[Your instructions]: Identify, in the records below, every line where the string "List" appears, and copy each such line.

[Stored items]:
--------------------------------------------------

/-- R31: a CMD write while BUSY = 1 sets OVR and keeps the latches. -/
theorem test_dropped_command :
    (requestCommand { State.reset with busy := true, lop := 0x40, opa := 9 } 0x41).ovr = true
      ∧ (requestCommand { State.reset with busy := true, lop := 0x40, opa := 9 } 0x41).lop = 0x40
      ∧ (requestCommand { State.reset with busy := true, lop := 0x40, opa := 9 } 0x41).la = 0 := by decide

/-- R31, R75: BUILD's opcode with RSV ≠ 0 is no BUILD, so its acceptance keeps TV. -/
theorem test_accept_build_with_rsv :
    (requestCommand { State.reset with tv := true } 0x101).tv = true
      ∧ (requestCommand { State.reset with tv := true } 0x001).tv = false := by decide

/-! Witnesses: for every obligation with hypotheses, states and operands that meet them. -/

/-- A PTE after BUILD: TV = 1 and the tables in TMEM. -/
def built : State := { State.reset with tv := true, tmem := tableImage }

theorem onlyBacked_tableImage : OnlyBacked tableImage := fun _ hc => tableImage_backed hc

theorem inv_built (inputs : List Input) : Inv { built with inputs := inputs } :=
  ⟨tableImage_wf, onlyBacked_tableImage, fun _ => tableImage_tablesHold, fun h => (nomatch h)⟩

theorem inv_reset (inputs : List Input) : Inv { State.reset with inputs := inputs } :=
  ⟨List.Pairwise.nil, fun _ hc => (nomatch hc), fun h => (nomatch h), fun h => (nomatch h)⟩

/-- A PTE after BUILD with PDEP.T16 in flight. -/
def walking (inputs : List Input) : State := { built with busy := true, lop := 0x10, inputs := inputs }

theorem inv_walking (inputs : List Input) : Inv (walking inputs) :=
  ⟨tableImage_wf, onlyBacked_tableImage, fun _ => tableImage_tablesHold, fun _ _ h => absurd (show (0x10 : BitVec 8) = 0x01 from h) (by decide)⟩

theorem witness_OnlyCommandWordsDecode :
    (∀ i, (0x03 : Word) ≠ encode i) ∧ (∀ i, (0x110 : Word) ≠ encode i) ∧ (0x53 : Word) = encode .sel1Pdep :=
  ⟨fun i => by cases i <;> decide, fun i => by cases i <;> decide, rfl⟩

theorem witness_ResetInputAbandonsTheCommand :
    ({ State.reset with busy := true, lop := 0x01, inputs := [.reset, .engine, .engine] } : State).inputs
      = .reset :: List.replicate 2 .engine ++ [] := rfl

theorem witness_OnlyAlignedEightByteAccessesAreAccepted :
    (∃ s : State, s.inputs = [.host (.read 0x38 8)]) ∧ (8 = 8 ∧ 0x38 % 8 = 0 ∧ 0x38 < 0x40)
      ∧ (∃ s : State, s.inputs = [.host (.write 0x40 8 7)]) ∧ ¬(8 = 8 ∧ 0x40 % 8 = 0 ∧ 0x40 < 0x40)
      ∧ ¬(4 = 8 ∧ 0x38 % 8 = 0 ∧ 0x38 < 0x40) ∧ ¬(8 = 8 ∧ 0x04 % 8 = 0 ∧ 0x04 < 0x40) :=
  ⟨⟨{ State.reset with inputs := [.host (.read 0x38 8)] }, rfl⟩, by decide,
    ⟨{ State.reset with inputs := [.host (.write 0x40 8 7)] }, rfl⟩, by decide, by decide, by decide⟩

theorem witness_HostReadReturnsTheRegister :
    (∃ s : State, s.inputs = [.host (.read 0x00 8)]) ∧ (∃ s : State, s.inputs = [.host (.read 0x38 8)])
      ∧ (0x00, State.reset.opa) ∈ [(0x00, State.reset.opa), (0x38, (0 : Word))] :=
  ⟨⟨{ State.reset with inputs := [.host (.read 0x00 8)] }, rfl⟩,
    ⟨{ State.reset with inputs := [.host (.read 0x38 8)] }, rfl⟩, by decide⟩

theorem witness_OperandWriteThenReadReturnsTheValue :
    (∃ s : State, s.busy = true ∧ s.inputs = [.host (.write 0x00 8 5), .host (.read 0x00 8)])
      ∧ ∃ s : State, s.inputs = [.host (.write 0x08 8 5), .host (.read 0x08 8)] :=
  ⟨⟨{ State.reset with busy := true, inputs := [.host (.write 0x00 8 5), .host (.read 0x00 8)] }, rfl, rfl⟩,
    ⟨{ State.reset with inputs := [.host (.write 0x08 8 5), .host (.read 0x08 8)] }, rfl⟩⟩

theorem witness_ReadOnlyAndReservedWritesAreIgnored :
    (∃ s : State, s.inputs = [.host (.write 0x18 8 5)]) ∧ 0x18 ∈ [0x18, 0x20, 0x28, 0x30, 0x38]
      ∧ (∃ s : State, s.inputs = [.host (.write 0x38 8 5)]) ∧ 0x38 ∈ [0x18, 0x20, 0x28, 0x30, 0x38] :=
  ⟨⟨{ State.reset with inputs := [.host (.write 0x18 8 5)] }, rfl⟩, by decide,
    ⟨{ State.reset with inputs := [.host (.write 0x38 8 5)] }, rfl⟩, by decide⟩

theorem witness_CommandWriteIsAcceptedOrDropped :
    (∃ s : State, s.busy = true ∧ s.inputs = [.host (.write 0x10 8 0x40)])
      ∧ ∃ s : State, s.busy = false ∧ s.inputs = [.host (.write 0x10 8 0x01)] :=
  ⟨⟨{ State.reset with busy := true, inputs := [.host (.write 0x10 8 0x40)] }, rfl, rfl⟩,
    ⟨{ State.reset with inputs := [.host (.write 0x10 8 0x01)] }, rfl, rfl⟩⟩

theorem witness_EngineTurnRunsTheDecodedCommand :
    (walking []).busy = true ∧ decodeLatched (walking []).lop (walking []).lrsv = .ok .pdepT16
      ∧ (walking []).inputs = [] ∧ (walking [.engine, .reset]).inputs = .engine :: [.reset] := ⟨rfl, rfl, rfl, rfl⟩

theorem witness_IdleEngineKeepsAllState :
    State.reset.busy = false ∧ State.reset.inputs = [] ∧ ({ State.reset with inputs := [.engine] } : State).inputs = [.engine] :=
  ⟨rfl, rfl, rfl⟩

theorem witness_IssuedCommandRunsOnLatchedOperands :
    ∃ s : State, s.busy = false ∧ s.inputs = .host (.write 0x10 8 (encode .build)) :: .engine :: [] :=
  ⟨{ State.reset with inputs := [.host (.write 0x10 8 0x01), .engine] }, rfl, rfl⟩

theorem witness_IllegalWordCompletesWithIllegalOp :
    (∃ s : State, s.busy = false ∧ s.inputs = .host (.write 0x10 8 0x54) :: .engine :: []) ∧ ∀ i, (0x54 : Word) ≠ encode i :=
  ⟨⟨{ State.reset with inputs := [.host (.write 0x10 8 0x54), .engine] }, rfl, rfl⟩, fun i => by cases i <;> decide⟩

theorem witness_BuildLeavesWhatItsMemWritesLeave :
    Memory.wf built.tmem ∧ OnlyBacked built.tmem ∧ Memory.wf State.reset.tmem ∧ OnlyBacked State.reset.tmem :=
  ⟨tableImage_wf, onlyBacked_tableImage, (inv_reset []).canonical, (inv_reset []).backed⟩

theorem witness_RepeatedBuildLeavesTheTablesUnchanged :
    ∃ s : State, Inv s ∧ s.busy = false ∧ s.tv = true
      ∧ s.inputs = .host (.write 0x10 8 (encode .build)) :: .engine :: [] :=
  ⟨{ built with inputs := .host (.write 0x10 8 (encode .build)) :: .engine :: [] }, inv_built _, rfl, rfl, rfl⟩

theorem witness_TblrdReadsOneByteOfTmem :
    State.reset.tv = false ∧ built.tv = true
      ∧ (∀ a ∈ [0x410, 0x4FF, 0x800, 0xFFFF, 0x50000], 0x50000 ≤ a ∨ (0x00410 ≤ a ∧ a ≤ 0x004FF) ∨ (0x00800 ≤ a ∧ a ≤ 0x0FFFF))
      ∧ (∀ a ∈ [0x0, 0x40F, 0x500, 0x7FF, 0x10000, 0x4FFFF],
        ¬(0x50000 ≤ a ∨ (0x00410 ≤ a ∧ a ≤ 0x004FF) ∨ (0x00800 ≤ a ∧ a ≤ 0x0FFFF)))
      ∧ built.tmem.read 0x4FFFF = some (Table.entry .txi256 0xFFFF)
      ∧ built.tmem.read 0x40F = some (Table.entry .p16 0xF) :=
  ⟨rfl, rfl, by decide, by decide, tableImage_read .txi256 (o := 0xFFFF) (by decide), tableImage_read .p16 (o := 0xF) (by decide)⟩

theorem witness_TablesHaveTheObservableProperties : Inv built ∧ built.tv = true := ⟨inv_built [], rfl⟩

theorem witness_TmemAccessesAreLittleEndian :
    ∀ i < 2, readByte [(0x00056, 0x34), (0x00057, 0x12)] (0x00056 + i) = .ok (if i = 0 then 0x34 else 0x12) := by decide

--------------------------------------------------

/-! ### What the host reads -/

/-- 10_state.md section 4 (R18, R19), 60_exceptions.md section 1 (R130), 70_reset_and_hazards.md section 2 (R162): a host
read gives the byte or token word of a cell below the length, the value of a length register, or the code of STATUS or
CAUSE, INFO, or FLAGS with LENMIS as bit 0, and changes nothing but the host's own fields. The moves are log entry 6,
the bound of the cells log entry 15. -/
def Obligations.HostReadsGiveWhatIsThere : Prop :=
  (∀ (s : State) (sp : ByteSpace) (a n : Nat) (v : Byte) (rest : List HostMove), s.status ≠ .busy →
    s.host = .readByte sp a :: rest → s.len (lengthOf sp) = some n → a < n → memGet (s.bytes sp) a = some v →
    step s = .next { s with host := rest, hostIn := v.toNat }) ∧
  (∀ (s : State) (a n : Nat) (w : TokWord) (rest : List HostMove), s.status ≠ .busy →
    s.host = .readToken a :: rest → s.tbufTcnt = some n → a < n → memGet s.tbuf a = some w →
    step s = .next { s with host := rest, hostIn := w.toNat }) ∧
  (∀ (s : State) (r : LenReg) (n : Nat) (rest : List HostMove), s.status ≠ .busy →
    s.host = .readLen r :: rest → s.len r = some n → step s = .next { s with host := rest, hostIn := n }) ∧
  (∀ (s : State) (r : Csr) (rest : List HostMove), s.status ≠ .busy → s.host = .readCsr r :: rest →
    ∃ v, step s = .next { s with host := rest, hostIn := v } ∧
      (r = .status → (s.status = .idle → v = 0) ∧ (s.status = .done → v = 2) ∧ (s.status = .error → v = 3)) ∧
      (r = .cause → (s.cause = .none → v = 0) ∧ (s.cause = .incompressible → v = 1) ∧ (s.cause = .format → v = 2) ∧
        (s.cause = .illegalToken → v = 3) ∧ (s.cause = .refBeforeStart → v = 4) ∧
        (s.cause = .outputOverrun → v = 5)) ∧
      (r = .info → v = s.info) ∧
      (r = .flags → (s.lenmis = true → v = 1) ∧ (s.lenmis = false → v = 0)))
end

--------------------------------------------------

[Solution]:
theorem inv_built (inputs : List Input) : Inv { built with inputs := inputs } :=
theorem inv_reset (inputs : List Input) : Inv { State.reset with inputs := inputs } :=
  ⟨List.Pairwise.nil, fun _ hc => (nomatch hc), fun h => (nomatch h), fun h => (nomatch h)⟩
def walking (inputs : List Input) : State := { built with busy := true, lop := 0x10, inputs := inputs }
theorem inv_walking (inputs : List Input) : Inv (walking inputs) :=
      = .reset :: List.replicate 2 .engine ++ [] := rfl
  (∀ (s : State) (sp : ByteSpace) (a n : Nat) (v : Byte) (rest : List HostMove), s.status ≠ .busy →
  (∀ (s : State) (a n : Nat) (w : TokWord) (rest : List HostMove), s.status ≠ .busy →
  (∀ (s : State) (r : LenReg) (n : Nat) (rest : List HostMove), s.status ≠ .busy →
  (∀ (s : State) (r : Csr) (rest : List HostMove), s.status ≠ .busy → s.host = .readCsr r :: rest →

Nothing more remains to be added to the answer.